The entries that follow include a run beginning at the line with "o).mem = s.mem := rfl" and ending at the line with "o).pc = s.pc := rfl"; restate that run word for word and leave the rest out.

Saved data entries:
··········

-- ==== Sys2Proof/Laws/State.lean ====
section
/-! SUPPORT. One lemma per field per update of State, true by rfl, so that no later proof unfolds a record update. -/

namespace Sys2Proof.Machine

variable (s : State)

@[simp] theorem State.emit_cfg (e : TraceEvent) : (s.emit e).cfg = s.cfg := rfl
@[simp] theorem State.emit_mem (e : TraceEvent) : (s.emit e).mem = s.mem := rfl
@[simp] theorem State.emit_pc (e : TraceEvent) : (s.emit e).pc = s.pc := rfl
@[simp] theorem State.emit_rb (e : TraceEvent) : (s.emit e).rb = s.rb := rfl
@[simp] theorem State.emit_queue (e : TraceEvent) : (s.emit e).queue = s.queue := rfl
@[simp] theorem State.emit_status (e : TraceEvent) : (s.emit e).status = s.status := rfl
@[simp] theorem State.emit_outcome (e : TraceEvent) : (s.emit e).outcome = s.outcome := rfl
@[simp] theorem State.emit_trace (e : TraceEvent) : (s.emit e).trace = s.trace ++ [e] := rfl

@[simp] theorem State.advance_cfg (n : Nat) : (s.advance n).cfg = s.cfg := rfl
@[simp] theorem State.advance_mem (n : Nat) : (s.advance n).mem = s.mem := rfl
@[simp] theorem State.advance_pc (n : Nat) : (s.advance n).pc = wrap64 (s.pc.toInt + n) := rfl
@[simp] theorem State.advance_rb (n : Nat) : (s.advance n).rb = s.rb := rfl
@[simp] theorem State.advance_queue (n : Nat) : (s.advance n).queue = s.queue := rfl
@[simp] theorem State.advance_status (n : Nat) : (s.advance n).status = s.status := rfl
@[simp] theorem State.advance_outcome (n : Nat) : (s.advance n).outcome = s.outcome := rfl
@[simp] theorem State.advance_trace (n : Nat) : (s.advance n).trace = s.trace := rfl

@[simp] theorem State.jump_cfg (v : Word) : (s.jump v).cfg = s.cfg := rfl
@[simp] theorem State.jump_mem (v : Word) : (s.jump v).mem = s.mem := rfl
@[simp] theorem State.jump_pc (v : Word) : (s.jump v).pc = v := rfl
@[simp] theorem State.jump_rb (v : Word) : (s.jump v).rb = s.rb := rfl
@[simp] theorem State.jump_queue (v : Word) : (s.jump v).queue = s.queue := rfl
@[simp] theorem State.jump_status (v : Word) : (s.jump v).status = s.status := rfl
@[simp] theorem State.jump_outcome (v : Word) : (s.jump v).outcome = s.outcome := rfl
@[simp] theorem State.jump_trace (v : Word) : (s.jump v).trace = s.trace := rfl

@[simp] theorem State.setCell_cfg (a : Int) (v : Word) : (s.setCell a v).cfg = s.cfg := rfl
@[simp] theorem State.setCell_mem (a : Int) (v : Word) : (s.setCell a v).mem = s.mem.write a.toNat v := rfl
@[simp] theorem State.setCell_pc (a : Int) (v : Word) : (s.setCell a v).pc = s.pc := rfl
@[simp] theorem State.setCell_rb (a : Int) (v : Word) : (s.setCell a v).rb = s.rb := rfl
@[simp] theorem State.setCell_queue (a : Int) (v : Word) : (s.setCell a v).queue = s.queue := rfl
@[simp] theorem State.setCell_status (a : Int) (v : Word) : (s.setCell a v).status = s.status := rfl
@[simp] theorem State.setCell_outcome (a : Int) (v : Word) : (s.setCell a v).outcome = s.outcome := rfl
@[simp] theorem State.setCell_trace (a : Int) (v : Word) : (s.setCell a v).trace = s.trace := rfl

@[simp] theorem State.setRb_cfg (v : Word) : (s.setRb v).cfg = s.cfg := rfl
@[simp] theorem State.setRb_mem (v : Word) : (s.setRb v).mem = s.mem := rfl
@[simp] theorem State.setRb_pc (v : Word) : (s.setRb v).pc = s.pc := rfl
@[simp] theorem State.setRb_rb (v : Word) : (s.setRb v).rb = v := rfl
@[simp] theorem State.setRb_queue (v : Word) : (s.setRb v).queue = s.queue := rfl
@[simp] theorem State.setRb_status (v : Word) : (s.setRb v).status = s.status := rfl
@[simp] theorem State.setRb_outcome (v : Word) : (s.setRb v).outcome = s.outcome := rfl
@[simp] theorem State.setRb_trace (v : Word) : (s.setRb v).trace = s.trace := rfl

@[simp] theorem State.setQueue_cfg (q : List Word) : (s.setQueue q).cfg = s.cfg := rfl
@[simp] theorem State.setQueue_mem (q : List Word) : (s.setQueue q).mem = s.mem := rfl
@[simp] theorem State.setQueue_pc (q : List Word) : (s.setQueue q).pc = s.pc := rfl
@[simp] theorem State.setQueue_rb (q : List Word) : (s.setQueue q).rb = s.rb := rfl
@[simp] theorem State.setQueue_queue (q : List Word) : (s.setQueue q).queue = q := rfl
@[simp] theorem State.setQueue_status (q : List Word) : (s.setQueue q).status = s.status := rfl
@[simp] theorem State.setQueue_outcome (q : List Word) : (s.setQueue q).outcome = s.outcome := rfl
@[simp] theorem State.setQueue_trace (q : List Word) : (s.setQueue q).trace = s.trace := rfl

@[simp] theorem State.finish_cfg (r : RunState) (o : StepOutcome) : (s.finish r o).cfg = s.cfg := rfl
@[simp] theorem State.finish_mem (r : RunState) (o : StepOutcome) : (s.finish r o).mem = s.mem := rfl
@[simp] theorem State.finish_pc (r : RunState) (o : StepOutcome) : (s.finish r o).pc = s.pc := rfl
@[simp] theorem State.finish_rb (r : RunState) (o : StepOutcome) : (s.finish r o).rb = s.rb := rfl
@[simp] theorem State.finish_queue (r : RunState) (o : StepOutcome) : (s.finish r o).queue = s.queue := rfl
@[simp] theorem State.finish_status (r : RunState) (o : StepOutcome) : (s.finish r o).status = { s.status with state := r } := rfl
@[simp] theorem State.finish_outcome (r : RunState) (o : StepOutcome) : (s.finish r o).outcome = some o := rfl
@[simp] theorem State.finish_trace (r : RunState) (o : StepOutcome) : (s.finish r o).trace = s.trace := rfl

@[simp] theorem State.takeFault_cfg (c : Cause) (i : Option Int) : (s.takeFault c i).cfg = s.cfg := rfl
@[simp] theorem State.takeFault_mem (c : Cause) (i : Option Int) : (s.takeFault c i).mem = s.mem := rfl
@[simp] theorem State.takeFault_pc (c : Cause) (i : Option Int) : (s.takeFault c i).pc = s.pc := rfl
@[simp] theorem State.takeFault_rb (c : Cause) (i : Option Int) : (s.takeFault c i).rb = s.rb := rfl
@[simp] theorem State.takeFault_queue (c : Cause) (i : Option Int) : (s.takeFault c i).queue = s.queue := rfl
@[simp] theorem State.takeFault_status (c : Cause) (i : Option Int) : (s.takeFault c i).status = { state := .faulted, cause := c, info := i, faultPc := s.pc } := rfl
@[simp] theorem State.takeFault_outcome (c : Cause) (i : Option Int) : (s.takeFault c i).outcome = some (.fault c i) := rfl
@[simp] theorem State.takeFault_trace (c : Cause) (i : Option Int) : (s.takeFault c i).trace = s.trace := rfl

@[simp] theorem State.appendInputs_cfg (xs : List Word) : (s.appendInputs xs).cfg = s.cfg := rfl
@[simp] theorem State.appendInputs_mem (xs : List Word) : (s.appendInputs xs).mem = s.mem := rfl
@[simp] theorem State.appendInputs_pc (xs : List Word) : (s.appendInputs xs).pc = s.pc := rfl
@[simp] theorem State.appendInputs_rb (xs : List Word) : (s.appendInputs xs).rb = s.rb := rfl
@[simp] theorem State.appendInputs_queue (xs : List Word) : (s.appendInputs xs).queue = s.queue ++ xs := rfl
@[simp] theorem State.appendInputs_status (xs : List Word) : (s.appendInputs xs).status = s.status := rfl
@[simp] theorem State.appendInputs_outcome (xs : List Word) : (s.appendInputs xs).outcome = s.outcome := rfl
@[simp] theorem State.appendInputs_trace (xs : List Word) : (s.appendInputs xs).trace = s.trace := rfl

/-- The range check reads the parameters alone. -/
theorem State.inRange_congr {s t : State} (h : s.cfg = t.cfg) (a : Int) : s.InRange a ↔ t.InRange a := by
  simp only [State.InRange, h]

/-- The decoder reads the parameters and the memory alone (30_encoding.md R74). -/
theorem State.decodeAt_congr {s t : State} (hc : s.cfg = t.cfg) (hm : s.mem = t.mem) (a : Int) :
    s.decodeAt a = t.decodeAt a := by
  simp only [State.decodeAt, State.fetchCell, State.InRange, hc, hm]

/-- The state after construction with an empty image is the reset state. -/
theorem load_nil : load Config.hw [] [] = .next State.reset := rfl

end Sys2Proof.Machine
end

··········

RESULT FOR THIS EXERCISE ->
@[simp] theorem State.finish_mem (r : RunState) (o : StepOutcome) : (s.finish r o).mem = s.mem := rfl
@[simp] theorem State.finish_pc (r : RunState) (o : StepOutcome) : (s.finish r o).pc = s.pc := rfl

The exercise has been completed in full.